Optional Features - SeanTater/uncc2014watsonsim GitHub Wiki
Watsonsim can also use a few features that we don't include on the front page, mostly in order to make installation less daunting:
Indri local search
Indri is a large part of the Watsonsim architecture and we enable this feature. It's disabled by default because the native library can be difficult to setup. But if you can, enable it. It will greatly improve accuracy (although it comes at a serious speed cost).
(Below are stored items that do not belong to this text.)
/-- So does ENCQ (R124, R127). -/
theorem execEncq_verdict {a : FSel} {s t : State} (h : execEncq a s = .next t) : VerdictChange False s t := by
  rw [execEncq] at h
  split at h
  · cases h
    rw [raiseRangeIf_eq, putQ]
    split
    · exact .cleared rfl
    · exact .kept rfl rfl rfl
  · cases h

/-- VALIDATE is the only command that gives a verdict; one that stores to the buffer clears VVALID (R107). -/
theorem exec_verdict {i : Instr} {s t : State} (h : exec i s = .next t) : VerdictChange (i = .validate) s t := by
  cases i with
  | nop =>
    cases h
    exact .kept rfl rfl rfl
  | validate =>
    obtain ⟨⟨r, c⟩, hclass, ht⟩ := withRead_next.1 h
    cases ht
    exact .judged rfl rfl ⟨c, hclass⟩
  | crcpkt =>
    obtain ⟨c, -, ht⟩ := withRead_next.1 h
    cases ht
    exact .kept rfl rfl rfl
  | sealPkt =>
    obtain ⟨c, -, ht⟩ := withRead_next.1 h
    cases ht
    exact .cleared rfl
  | sethdr =>
    cases h
    exact .cleared rfl
  | setseq imm8 =>
    cases h
    exact .cleared rfl
  | cvtt a =>
    rw [exec, execCvtt] at h
    split at h
    · obtain ⟨v, -, ht⟩ := withRead_next.1 h
      cases ht
      exact .kept rfl rfl rfl
    · cases h
  | cvtq a =>
    rw [exec, execCvtq] at h
    split at h
    · obtain ⟨v, -, ht⟩ := withRead_next.1 h
      cases ht
      exact .kept rfl rfl rfl
    · cases h
  | enct a => exact (execEnct_verdict h).imp False.elim
  | encq a => exact (execEncq_verdict h).imp False.elim

/-- A host access gives no verdict; one that stores to the buffer clears VVALID (R73, R107). -/
theorem hostAccess_verdict {off : Nat} {op : BusOp} {s t : State} (h : hostAccess off op s = .next t) :
    VerdictChange False s t := by
  cases op with
  | read n =>
    obtain ⟨-, -, v, -, rfl⟩ | ⟨-, -, rfl⟩ | ⟨-, rfl⟩ := hostRead_next.1 h <;> exact .kept rfl rfl rfl
  | write n v =>
    rw [hostAccess, hostWrite_next] at h
    cases h
    split
    · rename_i hacc
      obtain ⟨-, -, hw⟩ | ⟨-, -, hw⟩ | ⟨-, -, -, -, hw⟩ | ⟨-, -, -, -, hw⟩ | ⟨-, -, hw⟩ | ⟨-, -, hw⟩ | ⟨-, -, hw⟩
        | ⟨-, -, hw⟩ | ⟨-, -, -, hw⟩ | ⟨-, -, -, hw⟩ | ⟨-, -, -, hw⟩ := permittedWrite_cases v s hacc <;> rw [hw]
      case inr.inl => exact .cleared rfl
      all_goals exact .kept rfl rfl rfl
    · exact .kept rfl rfl rfl

/-- Every step makes one of these changes, and gives a verdict only as the completion of a VALIDATE (R107). -/
theorem step_verdict {s t : State} (h : step s = .next t) :
    VerdictChange (s.status.busy = true ∧ decode s.pend = .ok .validate ∧ ∃ rest, blockNext s rest) s t := by
  obtain ⟨-, -, rfl⟩ | ⟨rest, i, u, hturn, hbusy, hdecode, hexec, rfl⟩ | ⟨rest, -, -, rfl⟩ | ⟨_, _, rest, -, -, rfl⟩
    | ⟨off, op, rest, -, hhost⟩ | ⟨rest, -, rfl⟩ := step_cases h
  · exact .kept rfl rfl rfl
  · cases exec_verdict hexec with
    | kept hpkt hvres hvvalid => exact .kept hpkt hvres hvvalid
    | cleared hvvalid => exact .cleared hvvalid
    | judged hi hpkt hclass => exact .judged ⟨hbusy, hi ▸ hdecode, rest, hturn⟩ hpkt hclass
  · exact .kept rfl rfl rfl
  · exact .kept rfl rfl rfl
  · cases hostAccess_verdict hhost with
    | kept hpkt hvres hvvalid => exact .kept hpkt hvres hvvalid
    | cleared hvvalid => exact .cleared hvvalid
    | judged hnever => exact hnever.elim
  · exact .cleared rfl

/-- Settles O12: a verdict that is kept is kept with its buffer, and one given anew is that of the buffer. -/
theorem stepKeepsVerdictCurrent : Obligations.StepKeepsVerdictCurrent := by
  intro s t hcurrent h hvalid
  cases step_verdict h with
  | kept hpkt hvres hvvalid =>
    rw [hpkt, hvres]
    exact hcurrent (hvvalid ▸ hvalid)
  | cleared hvvalid => simp [hvvalid] at hvalid
  | judged hjudges hpkt hclass => rwa [hpkt]

/-- Settles O22: only the completion of a VALIDATE gives a verdict, and it leaves the buffer as it is. -/
theorem vvalidTracksBuffer : Obligations.VvalidTracksBuffer := by
  intro s t h
  cases step_verdict h with
  | kept hpkt hvres hvvalid =>
    exact ⟨fun hclear hset => by simp [hvvalid, hclear] at hset, fun a ha => absurd (by rw [hpkt]) ha⟩
  | cleared hvvalid => exact ⟨by simp [hvvalid], fun _ _ => hvvalid⟩
  | judged hjudges hpkt hclass => exact ⟨fun _ _ => hjudges, fun a ha => absurd (by rw [hpkt]) ha⟩

end Sys2Proof.Machine
end

section
/-! SUPPORT. What follows from a correct rounding of the decoders' exact values (R9, R115, R118, R120): every multiple of
1/65536 in reach is a binary64 value, so the rounding of one is exact, the rounding of any value is within half of
1/65536, and a value of at least 1/65536 is not rounded to a subnormal. -/

namespace Sys2Proof.Machine

/-! ### The values binary64 has -/

/-- A significand that stands at its own scale is rounded to itself. -/
theorem RoundedAt.self {j m : ℕ} (hlt : m < 2 ^ 53) (hle : 0 < j → 2 ^ 52 ≤ m) : RoundedAt (m * ulp j) j m := by
  have hu := ulp_pos j
  refine ⟨mul_lt_mul_of_pos_right (by exact_mod_cast hlt) hu, fun hj => ?_, ?_, fun h => ?_⟩
  · exact mul_le_mul_of_nonneg_right (by exact_mod_cast hle hj) hu.le
  · simpa using (half_pos hu).le
  · rw [sub_self, abs_zero] at h
    exact absurd h (half_pos hu).ne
- Indri search library (native), needs to be compiled with SWIG and Java, afterward copy the libindri_jni.* into uncc2014watsonsim/lib
- To skip this step, set
indri_enabled = true
in config.properties.
Bing web search
Bing has a significant influence on the recall of the simulator because it has access to vastly more data than we can upload and distribute. Keep in mind queries are limited to 5000 per month for free accounts.
To install it:
- Copy config.properties.sample to config.properties
- Create an Azure account and sign up for Bing, put the API key the right variable in the config.
Google web search
Google web search development was discontinued several months ago but it may yet revive. The reason was just the very low burst rate for the query quota: 100 per day. So it would take us 70 days to complete a testing/training run, whereas with Bing we can (luckily) complete it in a day or two as long as it straddles a month boundary. In the past you would do the following but it is not likely to work right now:
- Make a new Google cloud app, and put the name in the config
- Enable the Custom Search API, create a server public API key, and paste it into the config
- Make your own custom search engine
- Choose "Search any site" (but you have to pick a domain, maybe wikipedia.org would be good)
- Edit the custom search you just made. In "Sites to search", change "Search only included sites" to "Search the entire web but emphasize included sites"
- Get the search engine ID, put it in the config
Additional scripts
Some of our scripts are written in Python and are there more for reference than public use. For the scripts, which you do not need for simple queries, you should install the following:
- Python 2.6+
- psycopg2, which you can install with
pip install psycopg2
, or as python-psycopg2 in ubuntu and fedora